"""
-- ==== Sys2Proof/Machine/Dispatch.lean ====
section
/-! DEFINITION. The effect of each command on everything but the queue: one arm per row of the command table. -/
namespace Sys2Proof.Machine
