/-- A manager's read of a free bulk lock answers 0 and acquires it for that manager; a held one answers its owner's code and stays. The owner's write of 0 releases it; any other write leaves it. A word written to TCK_PLAN_DATA, PWR_COEF_DATA or MAC_GCL_DATA outside recovery goes to the shadow bank or list word the index names while that bank is not armed or pending, and the index moves to the next word; the active bank stays. -/
def Obligations.LocksAndDataPorts : Prop :=
  ∀ (s : State) (via : Master) (sl : SliceId) (w : Word), Memory.wf s = true → Manages via → s.power.phase ≠ .recovery →
  (served s via false = true →
    (lockOwner s sl = 0 → ∃ t, exec (.lockRead via sl) s = .next t ∧ t.out = .readData via 0 false :: s.out
      ∧ rd t (pgTbl sl + Reg.TBL_BULK_LOCK) = w32 (ownerCode via) ∧ RegsKept s t (· = pgTbl sl + Reg.TBL_BULK_LOCK)
      ∧ { t with regs := s.regs, out := s.out } = s)
    ∧ (lockOwner s sl ≠ 0 → exec (.lockRead via sl) s = .next (emit s (.readData via (w32 (lockOwner s sl)) false))))
  ∧ (served s via true = true →
    (lockOwner s sl = ownerCode via → ∃ t, exec (.lockRelease via sl 0) s = .next t ∧ lockOwner t sl = 0
      ∧ RegsKept s t (· = pgTbl sl + Reg.TBL_BULK_LOCK) ∧ { t with regs := s.regs } = s)
    ∧ (w ≠ 0 ∨ lockOwner s sl ≠ ownerCode via → ∃ t, exec (.lockRelease via sl w) s = .next t ∧ lockOwner t sl = lockOwner s sl
      ∧ fbit (rd t (pgTbl sl + Reg.PAGE_ERR)) 2 = true)
    ∧ (s.tck.armed = false → (rd s (pgTck + Reg.TCK_PLAN_INDEX)).toNat < 527 → ∃ t,
      exec (.tckPlanDataAccess via (some w)) s = .next t
      ∧ shadowBank t = tset (fun _ => 0) (shadowBank s) (rd s (pgTck + Reg.TCK_PLAN_INDEX)).toNat w
      ∧ activePlanBank t = activePlanBank s
      ∧ rd t (pgTck + Reg.TCK_PLAN_INDEX) = rd s (pgTck + Reg.TCK_PLAN_INDEX) + 1
      ∧ RegsKept s t (· = pgTck + Reg.TCK_PLAN_INDEX) ∧ { t with regs := s.regs, tck := s.tck } = s)
    ∧ (s.gov.loadPend = false → (rd s (pgPwr + Reg.PWR_COEF_INDEX)).toNat < 143 → ∃ t,
      exec (.pwrCoefDataAccess via (some w)) s = .next t
      ∧ shadowCoef t = tset charWord (shadowCoef s) (rd s (pgPwr + Reg.PWR_COEF_INDEX)).toNat w
      ∧ activeCoefBank t = activeCoefBank s
      ∧ rd t (pgPwr + Reg.PWR_COEF_INDEX) = rd s (pgPwr + Reg.PWR_COEF_INDEX) + 1
      ∧ RegsKept s t (· = pgPwr + Reg.PWR_COEF_INDEX) ∧ { t with regs := s.regs, gov := s.gov } = s)
    ∧ (∀ p : Fin 6, (getPort s p.val).armed = [] → (rd s (pgMac p.val + Reg.MAC_GCL_INDEX)).toNat < 255 → ∃ t,
      exec (.macGclDataAccess via p (some w)) s = .next t
      ∧ rd t (gclKey p.val (rd s (pgMac p.val + Reg.MAC_GCL_INDEX)).toNat) = w
      ∧ rd t (pgMac p.val + Reg.MAC_GCL_INDEX) = rd s (pgMac p.val + Reg.MAC_GCL_INDEX) + 1
      ∧ { t with regs := s.regs } = s))

/-- Out of reset and after bring-up, a maintenance read of a word address below 64 MiB performs the read as the maintenance master and answers 0xA0, the word most significant byte first, and the crc; a write performs the write and answers 0xA0 and the crc. An opcode that is neither read nor write is answered 0xA3 and performs nothing. A frame aborted before its last byte performs nothing; a write aborted after it has been performed and answers nothing. During bring-up a read is answered 0xA1 with zero data and performs nothing. The I2C pointer write sets the word pointer; a word read answers the word at the pointer, which advances by one and wraps at 0xFF; nothing else changes. -/
def Obligations.MaintenancePort : Prop :=
  ∀ (s : State) (a : Nat) (w : Word), outOfReset s = true →
  (s.power.bringupDone = true → a % 4 = 0 → a < 0x4000000 →
    exec (.maintReadRequest a) s = .next (emit (readAccess s .maint a).1
      (.spi (maintFrame (0xA0 :: beBytes 4 (readAccess s .maint a).2.1.toNat))))
    ∧ exec (.maintWriteRequest a w) s = .next (emit (writeAccess s .maint a w) (.spi (maintFrame [0xA0])))
    ∧ exec (.maintFrameAbort (maintFrame (2 :: beBytes 4 a ++ beBytes 4 w.toNat))) s = .next (writeAccess s .maint a w))
  ∧ (∀ frame : List Byte, frame.length < maintLen frame → exec (.maintFrameAbort frame) s = .next s
    ∧ exec (.maintBadRequest frame) s = .next s)
  ∧ (∀ frame : List Byte, s.power.bringupDone = true → frame.length = 6 → frame.head? ≠ some 1 → frame.head? ≠ some 2 →
    exec (.maintBadRequest frame) s = .next (emit s (.spi (maintFrame [0xA3]))))
  ∧ (s.power.bringupDone = false → exec (.maintReadRequest a) s = .next (emit s (.spi (maintFrame [0xA1, 0, 0, 0, 0]))))
  ∧ (stageOneBegun s = true → ∀ ptr : Byte,
    exec (.i2cPointerWrite ptr) s = .next { s with board := { s.board with i2cPtr := ptr.toNat } }
    ∧ exec .i2cWordRead s = .next { s with
        board := { s.board with i2cPtr := (s.board.i2cPtr + 1) % 256 }, out := .i2c (i2cWord s s.board.i2cPtr) :: s.out })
"""
● **Your task**
From the records above, extract exactly and only the lines that begin at the line with "(lockOwner s sl = 0" and stop after the line with "out := s.out".

● **Task answer**
    (lockOwner s sl = 0 → ∃ t, exec (.lockRead via sl) s = .next t ∧ t.out = .readData via 0 false :: s.out
      ∧ rd t (pgTbl sl + Reg.TBL_BULK_LOCK) = w32 (ownerCode via) ∧ RegsKept s t (· = pgTbl sl + Reg.TBL_BULK_LOCK)
      ∧ { t with regs := s.regs, out := s.out } = s)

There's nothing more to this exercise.